What happens to our money?

EU auditors criticise Commission and UN for insufficient monitoring of development assistance projects

The European Court of Auditors is accusing the United Nations organisations of obstructing attempts to verify what happens to aid and development money channeled through United Nations agencies. Including program funding and mandatory contributions by individual EU member states, at stake there are more than €1 billion in 2008 .

The querelle might grow harsher, for the UN is refusing to accept the right of the European Union to conduct their own audits on UN-implemented projects: that is, according to the heads of the New York-based global organization, a donor should not be allowed to understand how their money is being spent.

Under a 2003 agreement between the UN and the European Commission, the Commission does, however, have the right to verify operations implemented with EU money.

EU auditors complain their own efforts to verify the use of money contributed by the European Union or its individual Member States have been hampered by “inadequate co-operation by UN organisations”, and their access to information was limited and restricted. Verification of a UN organisation’s polio eradication program was not allowed, as auditors could not take copies of documents. When the emergency aid department, ECHO, had tried to verify projects in Uganda, it was obstructed by the headquarters of one of the organisations.
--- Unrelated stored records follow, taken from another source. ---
-- ==== Sys2Proof/Machine/Ops.lean ====
section
/-! DEFINITION. The named operations over sparse memory and over the registers; the end of a command, which is this
hardware's whole "trap entry" (spec/60_exceptions.md R157, R163); the live Nodes (spec/10_state.md R24). -/

namespace Sys2Proof.Machine

/-! Sparse memory. A key that is not listed has no value of its own. -/

/-- The value listed at a key. -/
def Cells.get {α : Type} : Cells α → Nat → Option α
  | [], _ => none
  | (a, x) :: c, k => if a = k then some x else Cells.get c k

/-- Store a value at a key, the keys staying in rising order. -/
def Cells.put {α : Type} : Cells α → Nat → α → Cells α
  | [], k, v => [(k, v)]
  | (a, x) :: c, k, v =>
    if k < a then (k, v) :: (a, x) :: c
    else if k = a then (k, v) :: c
    else (a, x) :: Cells.put c k v

/-- Drop what is listed at a key. -/
def Cells.erase {α : Type} : Cells α → Nat → Cells α
  | [], _ => []
  | (a, x) :: c, k => if a = k then Cells.erase c k else (a, x) :: Cells.erase c k

/-- Store a run of values from a key upward, in order. -/
def Cells.putRun {α : Type} : Cells α → Nat → List α → Cells α
  | c, _, [] => c
  | c, k, v :: vs => Cells.putRun (Cells.put c k v) (k + 1) vs

/-- The memory that holds a sequence from a key upward and nothing else. -/
def Cells.run {α : Type} : Nat → List α → Cells α
  | _, [] => []
  | k, v :: vs => (k, v) :: Cells.run (k + 1) vs

/-- The `n` values from key `k` upward of a memory with rising keys from `k` on; where nothing is listed, the free
value of that key. -/
def Cells.window {α : Type} (free : Nat → α) : Nat → Nat → Cells α → List α
  | 0, _, _ => []
  | n + 1, k, [] => free k :: Cells.window free n (k + 1) []
  | n + 1, k, (a, x) :: c =>
    if a = k then x :: Cells.window free n (k + 1) c
    else free k :: Cells.window free n (k + 1) ((a, x) :: c)

/-- Keys strictly rise from `lo` on and stay below `hi`. -/
def Cells.rising {α : Type} (hi : Nat) : Nat → Cells α → Bool
  | _, [] => true
  | lo, (a, _) :: c => decide (lo ≤ a) && decide (a < hi) && Cells.rising hi (a + 1) c

/-- A `CT` entry that is `absent` and whose stored code bits are all 0: what an unlisted symbol reads as (R46, R39). -/
def CtEntry.empty : CtEntry := ⟨none, List.replicate Config.maxCodeLen false⟩

/-- A `CT` entry stores code bits 0 to 254 (R46). -/
def CtEntry.wf (e : CtEntry) : Bool := e.bits.length == Config.maxCodeLen

/-- The canonical form of all the memories and tables: keys strictly rise and stay in the space, and no entry
equals what an unlisted key reads as (a count of 0, an empty `CT` entry; an unlisted byte or bit has no value, so
there no entry can equal it). -/
def Memory.wf (s : State) : Bool :=
  Cells.rising Config.ibufCap 0 s.ibuf && Cells.rising Config.obufCap 0 s.obuf
    && Cells.rising Config.bitCap 0 s.bits
    && Cells.rising 256 0 s.ft && s.ft.all (fun e => e.2 != 0)
    && Cells.rising 256 0 s.ct && s.ct.all (fun e => e.2 != CtEntry.empty && e.2.wf)

/-! Registers. -/

/-- Read a node register's place. -/
def NodeRegs.get (n : NodeRegs) : NReg → Slot
  | .n0 => n.n0
  | .n1 => n.n1
  | .n2 => n.n2
  | .n3 => n.n3

/-- Write a node register's place. -/
def NodeRegs.set (n : NodeRegs) (r : NReg) (v : Slot) : NodeRegs :=
  match r with
  | .n0 => { n with n0 := v }
  | .n1 => { n with n1 := v }
  | .n2 => { n with n2 := v }
  | .n3 => { n with n3 := v }

/-- `N[r]` (R14, R22). -/
def State.reg (s : State) (r : NReg) : Slot := s.regs.get r

/-- `N[r] <- v`: "Writing a node register discards the Node it held" (R23). -/
def State.setReg (s : State) (r : NReg) (v : Slot) : State := { s with regs := s.regs.set r v }

/-- `H <- h`, and with it `PQN` (R25). -/
def State.setHeap (s : State) (h : List Node) : State := { s with heap := h }

/-- `FT <- t` as a whole (R28). -/
def State.setFt (s : State) (t : Cells Freq) : State := { s with ft := t }

/-- `CT <- c` as stored (R29, R46). -/
def State.setCt (s : State) (c : Cells CtEntry) : State := { s with ct := c }

/-- `BITS` and `BITN` written by the host (R44). -/
def State.setBits (s : State) (b : Cells Bool) : State := { s with bits := b }

/-- `BITN <- n` (R31). -/
def State.setBitn (s : State) (n : Word) : State := { s with bitn := n }

/-- `IBUF` as stored (R42). -/
def State.setIbuf (s : State) (b : Cells Byte) : State := { s with ibuf := b }

/-- `ILEN <- n` (R32). -/
def State.setIlen (s : State) (n : Word) : State := { s with ilen := n }

/-- `OBUF` as stored (R33). -/
def State.setObuf (s : State) (b : Cells Byte) : State := { s with obuf := b }

/-- `OLEN <- n` (R33). -/
def State.setOlen (s : State) (n : Word) : State := { s with olen := n }

/-- `ARG <- v` (R34). -/
def State.setArg (s : State) (v : Freq) : State := { s with arg := v }

/-- `RES.KIND`, `RES.SYM`, `RES.FREQ`, written together (R35). -/
def State.setRes (s : State) (k : Kind) (y : Sym) (f : Freq) : State :=
  { s with res := { s.res with kind := k, sym := y, freq := f } }

/-- `RES.COUNT <- n` (R35). -/
def State.setCount (s : State) (n : Word) : State := { s with res := { s.res with count := n } }

/-- `STATUS <- st`. -/
def State.setStatus (s : State) (st : Status) : State := { s with status := st }

/-- The word the port delivers to the host. -/
def State.setPort (s : State) (w : Word) : State := { s with port := w }

/-- `STATUS.BUSY` rises at the write of `CMD` (R36). -/
def State.startCommand (s : State) : State := { s with status := { s.status with busy := true } }

/-- The next move is taken off the host's list, and with it a new draw of the free values. -/
def State.takeMove (s : State) (rest : List Move) : State := { s with host := rest, draws := s.draws + 1 }

/-- `RES` reports the Node in a slot: kind, symbol, frequency, or (0, 0, 0) when it is `absent` (R35, R99). -/
def State.report (s : State) : Slot → State
  | .absent => s.setRes .noNode 0 0
  | .node n => s.setRes n.kind n.sym n.freq

/-! What a command writes into the tables and buffers. -/

/-- What an entry stores after a command writes the code `c` there (R29, R46): the bits past the code are 0, as they
read (notes/assumptions/9.md). -/
def CtEntry.ofCode (c : Code) : CtEntry :=
  ⟨some (BitVec.ofNat 8 c.length), c ++ List.replicate (Config.maxCodeLen - c.length) false⟩

/-- A command writes `CT` as a whole (R29). -/
def State.writeCodes (s : State) (c : Cells Code) : State :=
  s.setCt (c.map fun e => (e.1, CtEntry.ofCode e.2))

/-- A command writes `BITS[0 ..]` and then `BITN`; past `BITN` no bit has a value (R31, R51). -/
def State.writeBits (s : State) (b : Bits) : State :=
  (s.setBits (Cells.run 0 b)).setBitn (BitVec.ofNat 32 b.length)

/-- A command writes `OBUF[0 ..]` and then `OLEN`; past `OLEN` no byte has a value (R33, R51). -/
def State.writeOut (s : State) (b : List Byte) : State :=
  (s.setObuf (Cells.run 0 b)).setOlen (BitVec.ofNat 32 b.length)

/-! Live Nodes. -/

/-- The Nodes in the four registers. -/
def NodeRegs.live (n : NodeRegs) : Nat := n.n0.size + n.n1.size + n.n2.size + n.n3.size

/-- The Nodes in the heap. -/
def heapLive (h : List Node) : Nat := (h.map Node.size).sum

/-- `Live(S)` (R24). -/
def State.live (s : State) : Nat := s.regs.live + heapLive s.heap

/-- The `NODE_CAP` test, made on the result state: it stands, or `CapacityExceeded` is raised (R24). -/
def State.checkLive (s : State) : Except Completion State :=
  if Config.nodeCap < s.live then .error .capacityExceeded else .ok s

/-! The end of a command. -/

/-- The end of a command with code `x`: `STATUS.CODE <- x`, `FATAL` set if `x` is fatal, and nothing else (R163).
This is the whole of taking an exception on this hardware: "no other state is saved or changed, control goes
nowhere". There is no return from one: the host goes on with the next command (R166). -/
def State.endWith (x : Completion) (s : State) : State := s.setStatus (s.status.ending x)

/-- How a command ends (R163, R164): a body that reaches its end gives its result with code 0; a raise `x` drops
whatever was half built and leaves the failure state `cleared` with code `x`. -/
def State.conclude (cleared : State) : Except Completion State → State
  | .ok t => t.endWith .ok
  | .error x => cleared.endWith x

/-- The illegal word: `STATUS.CODE <- IllegalOperation`, `STATUS.FATAL <- 1`, nothing else (spec/47_system.md
R155). -/
def State.illegalWord (s : State) : State := s.endWith .illegalOperation

/-- Both resets: everything at its reset value; "Nothing survives a reset" (R154, R176, R177). The host's pending
moves, the port's word and the draw number are no state of the hardware and stay. -/
def State.toReset (s : State) : State :=
  { State.reset with host := s.host, port := s.port, draws := s.draws }

end Sys2Proof.Machine
end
In its reply to the auditors’ report, the Commission suggests that co-operation on verification is improving and promises that it will support the auditors’ request for access.

The auditors criticised the Commission for failing to assess, before taking a funding decision, whether channelling assistance through the UN was the most effective or efficient way to deliver aid. They also complained that the UN’s own reports on implementation of projects were frequently late and inadequate.